Best Arizona Road Trips Part 2

LifeStyle on December 4, 2018

Our article on Arizona Road Trips was a big hit, so we have gone ahead and done a Part 2 on Arizona Road Trips. After all, our landscape is diverse and there is a lot more to see in this state than first meets the eye! Here are a few more interesting destinations to consider.

Arcosanti

Arcosanti is a sci-fi mini city believed to have been the inspiration behind the iconic Star Wars movies. Indeed, when you visit Arcosanti, it’s like you’ve entered a Star Wars movie set.

Arcosanti is about 70 miles to the north of Phoenix. You will find many strange looking dome-shaped and bubble-shaped buildings here, which you will not find anywhere else in the world.

George Lucas, the creator of Star Wars, is said to have modeled his protagonist Luke Skywalker’s dusty home planet on Arcosanti. The architecture of Arcosanti is inspired by 1970s Modernism and sci-fi futurism. There is also a strong Middle Eastern and Italian influence here.

The entire city was built by 7,000 volunteers and is still being built.
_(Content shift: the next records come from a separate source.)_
-- ==== Sys2Proof/Laws/Bits.lean ====
section
/-! SUPPORT. The small lemmas of the bit-field helpers, of FLAGS and of the register fields. -/

namespace Sys2Proof.Laws

open Sys2Proof.Machine

/-! ### Nibbles, bytes, words -/

@[simp] theorem hiNibble_append (a b : Nibble) : hiNibble (a ++ b) = a := by
  revert a b; decide

@[simp] theorem loNibble_append (a b : Nibble) : loNibble (a ++ b) = b := by
  revert a b; decide

@[simp] theorem nibbles_append (b : Byte) : hiNibble b ++ loNibble b = b := by
  revert b; decide

theorem getLsbD_wordOf (h l : Byte) (i : Nat) :
    (wordOf h l).getLsbD i = if i < 8 then l.getLsbD i else h.getLsbD (i - 8) := by
  have := BitVec.getLsbD_append (x := h) (y := l) (i := i)
  simpa [wordOf] using this

@[simp] theorem hiByte_wordOf (h l : Byte) : hiByte (wordOf h l) = h := by
  apply BitVec.eq_of_getLsbD_eq
  intro i hi
  have h1 : ¬ 8 + i < 8 := by omega
  have h2 : 8 + i - 8 = i := by omega
  simp [hiByte, hi, getLsbD_wordOf, h1, h2]

@[simp] theorem loByte_wordOf (h l : Byte) : loByte (wordOf h l) = l := by
  apply BitVec.eq_of_getLsbD_eq
  intro i hi
  simp [loByte, hi, getLsbD_wordOf]

@[simp] theorem wordOf_bytes (w : Word) : wordOf (hiByte w) (loByte w) = w := by
  apply BitVec.eq_of_getLsbD_eq
  intro i hi
  rw [getLsbD_wordOf]
  split
  · rename_i h; simp [loByte, h]
  · rename_i h
    have h1 : i - 8 < 8 := by omega
    have h2 : 8 + (i - 8) = i := by omega
    simp [hiByte, h1, h2]

@[simp] theorem hiNibble_setHiNibble (b : Byte) (n : Nibble) : hiNibble (setHiNibble b n) = n := by
  simp [setHiNibble]

@[simp] theorem loNibble_setHiNibble (b : Byte) (n : Nibble) : loNibble (setHiNibble b n) = loNibble b := by
  simp [setHiNibble]

theorem repeatN_zero {α : Type} (f : α → α) (a : α) : repeatN f 0 a = a := rfl

theorem repeatN_succ {α : Type} (f : α → α) (n : Nat) (a : α) : repeatN f (n + 1) a = repeatN f n (f a) := rfl

theorem repeatN_succ' {α : Type} (f : α → α) (n : Nat) (a : α) : repeatN f (n + 1) a = f (repeatN f n a) := by
  induction n generalizing a with
  | zero => rfl
  | succ k ih => rw [repeatN_succ, ih, ← repeatN_succ]

/-! ### FLAGS -/

@[simp] theorem flagV_packFlags (v m f l : Bool) : flagV (packFlags v m f l) = v := by
  revert v m f l; decide

@[simp] theorem flagM_packFlags (v m f l : Bool) : flagM (packFlags v m f l) = m := by
  revert v m f l; decide

@[simp] theorem flagF_packFlags (v m f l : Bool) : flagF (packFlags v m f l) = f := by
  revert v m f l; decide

@[simp] theorem flagL_packFlags (v m f l : Bool) : flagL (packFlags v m f l) = l := by
  revert v m f l; decide

@[simp] theorem packFlags_flags (fl : FlagNibble) : packFlags (flagV fl) (flagM fl) (flagF fl) (flagL fl) = fl := by
  revert fl; decide

/-- FLAGS are equal when their four bits are (10_state.md R27). -/
theorem flags_ext {a b : FlagNibble} (hv : flagV a = flagV b) (hm : flagM a = flagM b) (hf : flagF a = flagF b)
    (hl : flagL a = flagL b) : a = b := by
  rw [← packFlags_flags a, ← packFlags_flags b, hv, hm, hf, hl]

@[simp] theorem flagV_setV (fl : FlagNibble) (b : Bool) : flagV (setV fl b) = b := by simp [setV]
@[simp] theorem flagM_setV (fl : FlagNibble) (b : Bool) : flagM (setV fl b) = flagM fl := by simp [setV]
@[simp] theorem flagF_setV (fl : FlagNibble) (b : Bool) : flagF (setV fl b) = flagF fl := by simp [setV]
@[simp] theorem flagL_setV (fl : FlagNibble) (b : Bool) : flagL (setV fl b) = flagL fl := by simp [setV]
@[simp] theorem flagV_setF (fl : FlagNibble) (b : Bool) : flagV (setF fl b) = flagV fl := by simp [setF]
@[simp] theorem flagM_setF (fl : FlagNibble) (b : Bool) : flagM (setF fl b) = flagM fl := by simp [setF]
@[simp] theorem flagF_setF (fl : FlagNibble) (b : Bool) : flagF (setF fl b) = b := by simp [setF]
@[simp] theorem flagL_setF (fl : FlagNibble) (b : Bool) : flagL (setF fl b) = flagL fl := by simp [setF]
@[simp] theorem flagV_setL (fl : FlagNibble) (b : Bool) : flagV (setL fl b) = flagV fl := by simp [setL]
@[simp] theorem flagM_setL (fl : FlagNibble) (b : Bool) : flagM (setL fl b) = flagM fl := by simp [setL]
@[simp] theorem flagF_setL (fl : FlagNibble) (b : Bool) : flagF (setL fl b) = flagF fl := by simp [setL]
@[simp] theorem flagL_setL (fl : FlagNibble) (b : Bool) : flagL (setL fl b) = b := by simp [setL]

@[simp] theorem flagV_setMV {n : Nat} (r : BitVec n) (fl : FlagNibble) : flagV (setMV r fl) = (r == 0) := by
  simp [setMV]
@[simp] theorem flagM_setMV {n : Nat} (r : BitVec n) (fl : FlagNibble) : flagM (setMV r fl) = r.msb := by
  simp [setMV]
@[simp] theorem flagF_setMV {n : Nat} (r : BitVec n) (fl : FlagNibble) : flagF (setMV r fl) = flagF fl := by
  simp [setMV]
@[simp] theorem flagL_setMV {n : Nat} (r : BitVec n) (fl : FlagNibble) : flagL (setMV r fl) = flagL fl := by
  simp [setMV]

/-! ### Register fields -/

@[simp] theorem ofSel_sel (r : WReg) : WReg.ofSel r.sel = r := by cases r <;> rfl

@[simp] theorem sel_ofSel (k : BitVec 3) : (WReg.ofSel k).sel = k := by revert k; decide

@[simp] theorem isOdd_hi (r : WReg) : isOdd r.hi = false := by cases r <;> rfl

@[simp] theorem wregOf_hi (r : WReg) : wregOf r.hi = r := by cases r <;> rfl

@[simp] theorem isOdd_oddSel (k : BitVec 3) : isOdd (oddSel k) = true := by revert k; decide

@[simp] theorem selOf_oddSel (k : BitVec 3) : selOf (oddSel k) = k := by revert k; decide

theorem hi_wregOf {n : Nibble} (h : isOdd n = false) : (wregOf n).hi = n := by revert n; decide

theorem oddSel_selOf {n : Nibble} (h : isOdd n = true) : oddSel (selOf n) = n := by revert n; decide

@[simp] theorem lowThree_lowBank (b : BitVec 3) : lowThree (lowBank b) = b := by revert b; decide

@[simp] theorem lowThree_highBank (b : BitVec 3) : lowThree (highBank b) = b := by revert b; decide

@[simp] theorem lowBank_bit (b : BitVec 3) : (lowBank b).getLsbD 3 = false := by revert b; decide

@[simp] theorem highBank_bit (b : BitVec 3) : (highBank b).getLsbD 3 = true := by revert b; decide

@[simp] theorem ofBits_bits (st : IdxStep) : IdxStep.ofBits st.bits = st := by cases st <;> rfl

theorem hi_ne_lo (r q : WReg) : r.hi ≠ q.lo := by cases r <;> cases q <;> decide

theorem hi_inj {r q : WReg} (h : r.hi = q.hi) : r = q := by cases r <;> cases q <;> revert h <;> decide

theorem lo_inj {r q : WReg} (h : r.lo = q.lo) : r = q := by cases r <;> cases q <;> revert h <;> decide

end Sys2Proof.Laws
end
Only about 80 people actually stay here, so at times it appears like an isolated, sparsely populated entirely different world.

Four Peaks

If you’ve been to Scottsdale, you can’t help noticing a tall, majestic mountain peak, four in a row, in the distance. It’s called Four Peaks, and is about 40 miles east-northeast of Phoenix. You can get there easily by car. Just take the Beeline Highway or the State Route 87.

The mountains belong to the Four Peaks Wilderness Area, which spreads over an area of 60,740 acres. We would recommend an SUV or an all-wheel drive vehicle for the 28-mile long graded dirt road that takes you up and over the top. Be careful, watch out for the curves on the road and drive slowly. The view from the top is spectacular and well worth the journey.

Tombstone

Tombstone is another of those towns of the Old West that simply refuse to die. There was a time when this town was at the epicenter of the mining boom, but today there’s no mining activity of any sort around here.

Today, Tombstone is a major tourist spot, and receives more than 500,000 visitors every year. There’s much to do and see here. There are actors dressed as cowboys and having mock gun fights on the streets, much like Clint Eastwood and company in The Good, the Bad and the Ugly.

You can walk into the historic buildings that survived the great fire of 1881. Also, visit the mini-museum, you will find many interesting artifacts there from the 19th century.

Crown King

Crown King is a living ghost town in the Bradshaw Mountains of Arizona. It was once a famous gold mining town, it’s just that there’s no gold to be found here anymore.

Today, Crown King is a popular tourist attraction, with spectacular views and fun-filled events such as the Annual Fall Corn Hole Showdown, Crown King One-Hole Golf Tournament and the World’s Shortest Memorial Day Parade.

When in Crown King, visit the famous Crown King General Store, which has been around since 1904 and still in operation. Also worth a visit is the Oro Belle Saloon, which has been around for more than a hundred years.

Crown King is about 65 miles to the north of Phoenix – however, be warned, the dirt road off the 17 to get there is long and bumpy! An all-wheel drive vehicle is definitely recommended for this one as well.

Grand Canyon

The Grand Canyon is one of the most popular tourist attractions in Arizona, and really needs no introduction. It’s pretty far in the northwest of the state, at a 4–hour drive from Phoenix.  Around 5.5 million people visit the Grand Canyon every year. Most visitors approach the Grand Canyon from the “South Rim”, which is open throughout the year.

About 10 percent of visitors see the canyon from the North Rim of the Grand Canyon Park. This is about 10 miles across the South Rim, but to get there, you will have to travel 220 miles by car.

The trip from the South Rim to the North Rim of the canyon is well worth it if you have the time to spare. Just remember the North Rim has a short season and is open from May 15th to October 15th of every year.